Phosphatidylinositol-4,5-biphosphate (PIP2) is implicated in the regulation and modulation of the IKS channel. The channel is formed at the plasma membrane by the co-assembly of KCNQ1 and KCNE1. Patients with Congenital Long QT 1(LQT1) syndrome are predisposed to Polymorphic VT due to mutations in KCNQ1, leading to impaired channel activity.
We initially transfect Human Embryonic Kidney (HEK) cells with a mammalian vector expressing KNCQ1 gene tagged with green fluorescent protein, along with KCNE1 to form the wild type (WT) IKS channel. The cells were also transfected with a constitutively active PI(4)P 5-kinase(PIP5K), which converts the phospholipid Phosphatidylinositol-4-phosphate to PIP2, therefore increasing endogenous levels of PIP2. To ensure the enzyme remains localised at the plasma membrane we attached it to CFP-FKBP and we co-transfected the cells with cherry tagged Lyn11-FRB construct that tethers to the plasma membrane. When these cells were perfused with Rapamycin it induced chemical dimerization of CF-PIP5K to lyn11. We utilised an inactive PIP5K as a control. Using a site directed mutagenesis kit we introduced mutations in KCNQ1 and to mimic Long QT 1 patients the mutants were co-transfected with WT KCNQ1 and KCNE1 to generate heterozygous genotype.
In the presence of CF-PIP5K, whole cell voltage clamp recordings demonstrated a 2.5 fold statistically significant increase in WT channel activity (at +80 mV, p<0.001), when compared to unaltered PIP2 conditions.
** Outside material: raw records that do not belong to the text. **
-- ==== Sys2Proof/Machine/HostPort.lean ====
section
/-! DEFINITION. The host's accesses: the register port (spec/10_state.md R18, spec/20_memory.md R48), the buffer
port (R40), the source and the sink in the host's hands (R44), and the hazards that set FAULT instead
(spec/70_reset_and_hazards.md R132, R133). -/

namespace Sys2Proof.Machine

/-! ### The register map (R18) -/

/-- The offset of a register (R18). -/
def Reg.offset : Reg → Nat
  | .cmd => 0x00
  | .status => 0x04
  | .cfgWidth => 0x08
  | .cfgHeight => 0x0C
  | .cfgChannels => 0x10
  | .hdrInfo => 0x14
  | .pixCount => 0x18
  | .pktCount => 0x1C
  | .inCountLo => 0x20
  | .inCountHi => 0x24
  | .outCountLo => 0x28
  | .outCountHi => 0x2C
  | .pbufCapLo => 0x30
  | .pbufCapHi => 0x34
  | .hdrIdlen => 0x40
  | .hdrCmapType => 0x44
  | .hdrImgType => 0x48
  | .hdrCmapSpecLo => 0x4C
  | .hdrCmapSpecHi => 0x50
  | .hdrXOrigin => 0x54
  | .hdrYOrigin => 0x58
  | .hdrWidth => 0x5C
  | .hdrHeight => 0x60
  | .hdrBpp => 0x64
  | .hdrDesc => 0x68

/-- The registers of the map (R18). -/
def Reg.all : List Reg :=
  [.cmd, .status, .cfgWidth, .cfgHeight, .cfgChannels, .hdrInfo, .pixCount, .pktCount, .inCountLo, .inCountHi,
    .outCountLo, .outCountHi, .pbufCapLo, .pbufCapHi, .hdrIdlen, .hdrCmapType, .hdrImgType, .hdrCmapSpecLo,
    .hdrCmapSpecHi, .hdrXOrigin, .hdrYOrigin, .hdrWidth, .hdrHeight, .hdrBpp, .hdrDesc]

/-- The register at an offset; the reserved offsets have none (R18). -/
def Reg.at (offset : Nat) : Option Reg := Reg.all.find? fun r => r.offset == offset

/-- `PBUF_CAP`: `PBUF_BYTES`, saturated at `2^64 - 1` (R28). -/
def State.pbufCap (s : State) : BitVec 64 := BitVec.ofNat 64 (min s.params.pbufBytes (2 ^ 64 - 1))

/-- The word a read of a register gives (R14 to R30); CMD reads 0 (R18). -/
def readReg (r : Reg) (s : State) : Word :=
  match r with
  | .cmd => 0
  | .status => s.status
  | .cfgWidth => s.cfgWidth.setWidth 32
  | .cfgHeight => s.cfgHeight.setWidth 32
  | .cfgChannels => s.cfgChannels.setWidth 32
  | .hdrInfo => s.hdrInfo.setWidth 32
  | .pixCount => s.pixCount
  | .pktCount => s.pktCount
  | .inCountLo => s.inCount.extractLsb' 0 32
  | .inCountHi => s.inCount.extractLsb' 32 32
  | .outCountLo => s.outCount.extractLsb' 0 32
  | .outCountHi => s.outCount.extractLsb' 32 32
  | .pbufCapLo => s.pbufCap.extractLsb' 0 32
  | .pbufCapHi => s.pbufCap.extractLsb' 32 32
  | .hdrIdlen => s.hdr.idlen.setWidth 32
  | .hdrCmapType => s.hdr.cmaptype.setWidth 32
  | .hdrImgType => s.hdr.imgtype.setWidth 32
  | .hdrCmapSpecLo => s.hdr.cmap.c3 ++ s.hdr.cmap.c2 ++ s.hdr.cmap.c1 ++ s.hdr.cmap.c0
  | .hdrCmapSpecHi => s.hdr.cmap.c4.setWidth 32
  | .hdrXOrigin => s.hdr.xorg.setWidth 32
  | .hdrYOrigin => s.hdr.yorg.setWidth 32
  | .hdrWidth => s.hdr.width.setWidth 32
  | .hdrHeight => s.hdr.height.setWidth 32
  | .hdrBpp => s.hdr.bpp.setWidth 32
  | .hdrDesc => s.hdr.desc.setWidth 32

/-- A host write to an HDR_* register: the field takes its value, and HDRINFO is cleared (R23, R29). -/
def setHdr (h : Header) (s : State) : State := { s with hdr := h, hdrInfo := 0 }

/-- A write of a word to a register while BUSY = 0: CMD issues a command (R19), a read-only register ignores it,
a read-write register stores its used bits (R18). -/
def writeReg (r : Reg) (v : Word) (s : State) : State :=
  match r with
  | .cmd => issue v s
  | .status => s
  | .cfgWidth => { s with cfgWidth := v.setWidth 16 }
  | .cfgHeight => { s with cfgHeight := v.setWidth 16 }
  | .cfgChannels => { s with cfgChannels := v.setWidth 3 }
  | .hdrInfo => s
  | .pixCount => s
  | .pktCount => s
  | .inCountLo => s
  | .inCountHi => s
  | .outCountLo => s
  | .outCountHi => s
  | .pbufCapLo => s
  | .pbufCapHi => s
  | .hdrIdlen => setHdr { s.hdr with idlen := v.setWidth 8 } s
  | .hdrCmapType => setHdr { s.hdr with cmaptype := v.setWidth 8 } s
  | .hdrImgType => setHdr { s.hdr with imgtype := v.setWidth 8 } s
  | .hdrCmapSpecLo =>
    setHdr { s.hdr with
      cmap := ⟨v.extractLsb' 0 8, v.extractLsb' 8 8, v.extractLsb' 16 8, v.extractLsb' 24 8, s.hdr.cmap.c4⟩ } s
  | .hdrCmapSpecHi => setHdr { s.hdr with cmap := { s.hdr.cmap with c4 := v.setWidth 8 } } s
  | .hdrXOrigin => setHdr { s.hdr with xorg := v.setWidth 16 } s
  | .hdrYOrigin => setHdr { s.hdr with yorg := v.setWidth 16 } s
  | .hdrWidth => setHdr { s.hdr with width := v.setWidth 16 } s
  | .hdrHeight => setHdr { s.hdr with height := v.setWidth 16 } s
  | .hdrBpp => setHdr { s.hdr with bpp := v.setWidth 8 } s
  | .hdrDesc => setHdr { s.hdr with desc := v.setWidth 8 } s

/-- A read at an offset of the window: a reserved offset reads 0 (R18, R133). -/
def readOffset (offset : Nat) (s : State) : Word :=
  match Reg.at offset with
  | some r => readReg r s
  | none => 0

/-- A write at an offset of the window: a reserved offset ignores it (R18, R133). -/
def writeOffset (offset : Nat) (v : Word) (s : State) : State :=
  match Reg.at offset with
  | some r => writeReg r v s
  | none => s

/-! ### Hazards (R132, R133) -/

/-- The access hazard of a register access (R133, R48). DESIGN CHOICE (log entry 7): R133 gives no order among its
conditions, and an access that meets several of them is recorded under the width, else under the alignment, else
under the window. -/
def portHazard (width offset : Nat) : Option Hazard :=
  if width ≠ 32 then some .wrongWidth
  else if offset % 4 ≠ 0 then some .misaligned
  else if 0x100 ≤ offset then some .outsideWindow
  else none

/-- The access hazard, "busy or not" (R133). -/
def accessHazard (a : HostAction) (s : State) : Option Hazard :=
  match a with
  | .regRead width offset => portHazard width offset
  | .regWrite width offset _ => portHazard width offset
  | .bufRead a => if a < s.params.pbufBytes then none else some .outsideBuffer
  | .bufWrite a _ => if a < s.params.pbufBytes then none else some .outsideBuffer
  | .take _ => none
  | .put _ => none

/-- The busy hazard of an access made while BUSY = 1: everything but a read of STATUS (R132). -/
def busyHazard (a : HostAction) : Option Hazard :=
  match a with
  | .regRead _ offset => if offset = Reg.offset .status then none else some .busyRegRead
  | .regWrite _ _ _ => some .busyRegWrite
  | .bufRead _ => some .busyBuffer
  | .bufWrite _ _ => some .busyBuffer
  | .take _ => some .busyTake
  | .put _ => some .busyPut

/-- The hazard of an access by the first host, if any (R132, R133). DESIGN CHOICE (log entry 7): R35 gives no order
among reasons, and an access that is both hazards is recorded under the access hazard. -/
def hazardOf (a : HostAction) (s : State) : Option Hazard :=
  match accessHazard a s with
  | some h => some h
  | none => if s.busy then busyHazard a else none

/-! ### Accesses -/

/-- `HostTake(k)` (R44): the bytes taken, and the state after it. -/
def hostTake (k : Nat) (s : State) : List Byte × State :=
  (s.remaining.take k, { s with srcPos := s.srcPos + (s.remaining.take k).length })

/-- `HostPut(bs)` (R44): each byte subject to `SINK_LIMIT`; the bytes beyond it are dropped (log entry 19). -/
def hostPut (bs : List Byte) (s : State) : State :=
  { s with sinkOut := s.sinkOut ++ bs.take (s.sinkRoom bs.length) }

/-- An access that is no hazard. -/
def access (a : HostAction) (s : State) : HostResult × State :=
  match a with
  | .regRead _ offset => (.word (readOffset offset s), s)
  | .regWrite _ offset v => (.nothing, writeOffset offset v s)
  | .bufRead a => (.bytes [s.pbuf.read a], s)
  | .bufWrite a v => (.nothing, { s with pbuf := s.pbuf.write a v })
  | .take k => (.bytes (hostTake k s).1, (hostTake k s).2)
  | .put bs => (.nothing, hostPut bs s)

/-- One host action: a hazard sets FAULT and has no other effect (R132, R133); any other access has its effect. -/
def hostAccess (a : HostAction) (s : State) : HostResult × State :=
  match hazardOf a s with
  | some h => (.nothing, setFault h s)
  | none => access a s

/-- An access by a second host: a hazard while BUSY = 1 whatever it is (R132), otherwise an access like the first
host's, since the hosts are serialized outside the block (R124, R121; log entry 12). DESIGN CHOICE (log entry 7): R35
and R132 give no order among reasons, and a second host's access while BUSY = 1 that is an access hazard too (R133)
is recorded as `busySecondHost`. DESIGN CHOICE (log entry 12): R124 and R132 do not say which of two hosts is the second
while a command runs; it is always this one, never the host of the script, whichever of them issued the command. -/
def otherHostAccess (a : HostAction) (s : State) : State :=
  if s.busy then setFault .busySecondHost s else (hostAccess a s).2

end Sys2Proof.Machine
end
Heterozygous Serine566phe and Phe340del mutants had statistically significant reduction in current density compared to wild type in basal conditions. When these mutants were expressed with the active CF-PIP5K, Serine566phe and Phe340 had a 2.97 and 3.30 fold increase in current density, respectively (p <0.05). Homozygous Mutants D242N and T247in also showed statistically significant increase in channel activity.
We substituted serine with alanine at site 27 and 92(S27A/S92A) to generate a mutant known to disrupt cAMP mediated upregulation, there was a statistical 3.3 fold (+80 mV) increase in current density when co-expressed with CF-PIP5K. We then substituted serine with aspartic acid (S27D/S92D) to create a Phosphomimetic mutation, this mutant reproduces the effects of sympathetic mediated augmentation of IKS channel. In the presence of enhanced PIP2 levels, the S27D/S92D failed to demonstrate a statistical increase in current, implying the channel is at its maximum activity and hence we fail to observe any further modulation.
We then proceed to interrogate how PIP2 interacts with sympathetic signalling system. Pseudojanin (PJ) causes depletion of PIP2 hence perturbing channel activity. When PJ was expressed with KNCQ1 and KCNE1 we observed an 80% reduction in channel activity at +80 mV (P <0.001). When we perfused these cells with isoprenaline the channel activity was restored to normal.
Here we illustrate how increasing PIP2 levels can revive IKS channel activity in mutant genotype therefore supporting evidence of its capabilities as a potential therapeutic tool. This modulation is independent of the PKA-cAMP system.